Correlations in Different Populations

Population 1		$X_{1}$	$X_{2}$	$X_{3}$
		(Nostalgia)	(PA)	(NA)
$X_{1}$	(Nostalgia)	1	.50	.50
$X_{2}$	(PA)	.50	1	−.44
$X_{3}$	(NA)	.50	−.44	1
Population 2		$X_{1}$	$X_{2}$	$X_{3}$
		(Nostalgia)	(PA)	(NA)
$X_{1}$	(Nostalgia)	1	.44	.44
$X_{2}$	(PA)	.44	1	−.59
$X_{3}$	(NA)	.44	−.59	1

Note: PA = positive affect; NA = negative affect.

Obtaining good population estimates

Identifying accurate estimates of population-level correlations is, as evident from the above, a challenging endeavor. What are promising ways to do so? One potential source of effect sizes to be included in a proposed population correlation matrix is a meta-analysis. This analysis considers multiple studies simultaneously when estimating the size of an effect, which ought to improve the accuracy of the corresponding estimate. For example, the effect size assigned earlier to the impact of the gratitude intervention on well-being $(d = 0.17)$ is likely to be far more accurate than the effect size assigned to the correlation between boredom and gratitude ( $r = - . 25$ ) in the same section. After all, the former was derived from a large meta-analysis (Davis et al., 2016), whereas the latter was based on a single study (O’Dea et al., 2022).

Although “regular” meta-analyses can be a more accurate source of population effect-size estimations than single-study results, another promising and ambitious source of population effect-size estimates is meta-analytic structural equation modeling (MASEM; Becker, 1992, 1995; Cheung, 2013), which is an extension of multivariate meta-analysis (Becker, 2000). MAESM differs from regular meta-analysis in its capacity to perform meta-analyses on entire correlation matrices.

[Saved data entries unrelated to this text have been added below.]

/-- TRIGGER sets the latch of a job that is RUNNING, DRAINING, PAUSED or HALTED, or finds it set and is answered BUSY.
In WAITING(TRIGGER) the job enters RUNNING and a unit begins, or past the end of a pass a later pass does. In any other
state it is refused with STATE (R11, R12, R14). The unit end is the one the grain gives (R38). That the reply stands in
front of the frames the trigger sets going is the model's choice (log 9). -/
def Obligations.TriggerLatchesOrBegins : Prop :=
  ∀ (s : State) (c : ManagementCommand) (rest : List ManagementCommand) (slot : Nat),
    AtFront s c rest (.trigger slot) →
    (24 ≤ slot → exec (.trigger slot) s = refusal s c rest .badSlot) ∧
    ∀ j : JobId, j.val = slot →
      let x := s.job j
      let latches : Prop :=
        (x.latch = true → exec (.trigger slot) s = .next (replied s c rest .busy .nothing)) ∧
        (x.latch = false → exec (.trigger slot) s = .next ((accepted s c rest).putJob j { x with latch := true }))
      let begins : Prop :=
        ∃ t, exec (.trigger slot) s = .next t ∧ (∀ k, k ≠ j → t.job k = s.job k) ∧
          (accepted s c rest).sent <+: t.sent ∧
          (x.passComplete = false →
            AfterRejudging x.bay { (accepted s c rest).putJob j { x with state := .running, unitActive := true } with
              walk := t.walk } t ∧
            (∀ b, b ≠ x.bay → t.context b = s.context b) ∧
            t.context x.bay = (s.context x.bay).map fun w => { w with unitEnd := unitEndNow s x w }) ∧
          (x.passComplete = true → (s.program x.program).length ≤ 8 →
            x.passIndex + 1 < (s.program x.program).length →
            x.passIndex < (t.job j).passIndex ∧ (t.job j).passIndex < (s.program x.program).length ∧
            (((t.job j).state = .running ∧ (t.job j).unitActive = true ∧ (t.job j).passComplete = false) ∨
              ((t.job j).passComplete = true ∧
                ((t.job j).state = .waitingTrigger ∨ (t.job j).state = .finishing))))
      let refused : Prop := exec (.trigger slot) s = refusal s c rest .state
      match x.state with
      | .waitingTrigger => begins
      | .running => latches
      | .draining _ => latches
      | .paused => latches
      | .halted => latches
      | .free => refused
      | .loaded => refused
      | .waitingBay => refused
      | .preparing _ => refused
      | .finishing => refused
      | .closed => refused

/-- CANCEL TRIGGER clears a set latch in RUNNING, DRAINING, PAUSED and HALTED; with the latch clear it is refused with
NOTHING_LATCHED, and in any other state with STATE (R13). RELEASE makes a CLOSED job FREE and touches neither the map
nor the store; in any other state it is refused with STATE (R24). The values of the FREE job's record are the model's
(log 24), and that its bay's held reads are judged again is an inference (log 13); that the reply stands in front of the
responses to them is the model's choice (log 9). -/
def Obligations.CancelTriggerAndRelease : Prop :=
  ∀ (s : State) (c : ManagementCommand) (rest : List ManagementCommand) (slot : Nat),
    (AtFront s c rest (.release slot) →
      (24 ≤ slot → exec (.release slot) s = refusal s c rest .badSlot) ∧
      ∀ j : JobId, j.val = slot →
        if (s.job j).state = .closed then
          ∃ t, exec (.release slot) s = .next t ∧
            Reported (s.job j).bay ((accepted s c rest).putJob j Job.free) t
        else exec (.release slot) s = refusal s c rest .state) ∧
    (AtFront s c rest (.cancelTrigger slot) →
      (24 ≤ slot → exec (.cancelTrigger slot) s = refusal s c rest .badSlot) ∧
      ∀ j : JobId, j.val = slot →
        let x := s.job j
        let withdraws : Prop :=
          (x.latch = true →
            exec (.cancelTrigger slot) s = .next ((accepted s c rest).putJob j { x with latch := false })) ∧
          (x.latch = false → exec (.cancelTrigger slot) s = refusal s c rest .nothingLatched)
        let refused : Prop := exec (.cancelTrigger slot) s = refusal s c rest .state
        match x.state with
        | .running => withdraws
        | .draining _ => withdraws
        | .paused => withdraws
        | .halted => withdraws
        | .free => refused
        | .loaded => refused
        | .waitingBay => refused
        | .waitingTrigger => refused
        | .preparing _ => refused
        | .finishing => refused
        | .closed => refused)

Note that the individual studies that contribute to MASEM do not have to feature all variables in the correlation matrix in question but may contribute a part (Bergh et al., 2016). This is particularly useful for application in the detection of impossible hypotheses or effect-size limits for newly researched effects because studies that comprise the full set of relevant variables are unlikely to exist. In addition, MASEM allows researchers to include more specific relations between variables, such as mediation. The recent development of one-stage MASEM furthermore supports estimations of and corrections for heterogeneity across studies and allows the inclusion of categorical and continuous moderators to account for this (Jak & Cheung, 2020). To make this promising method more accessible for researchers, Jak et al. (2021) and Cheung (2015) developed practical guidance, an interactive web application, and a dedicated R package.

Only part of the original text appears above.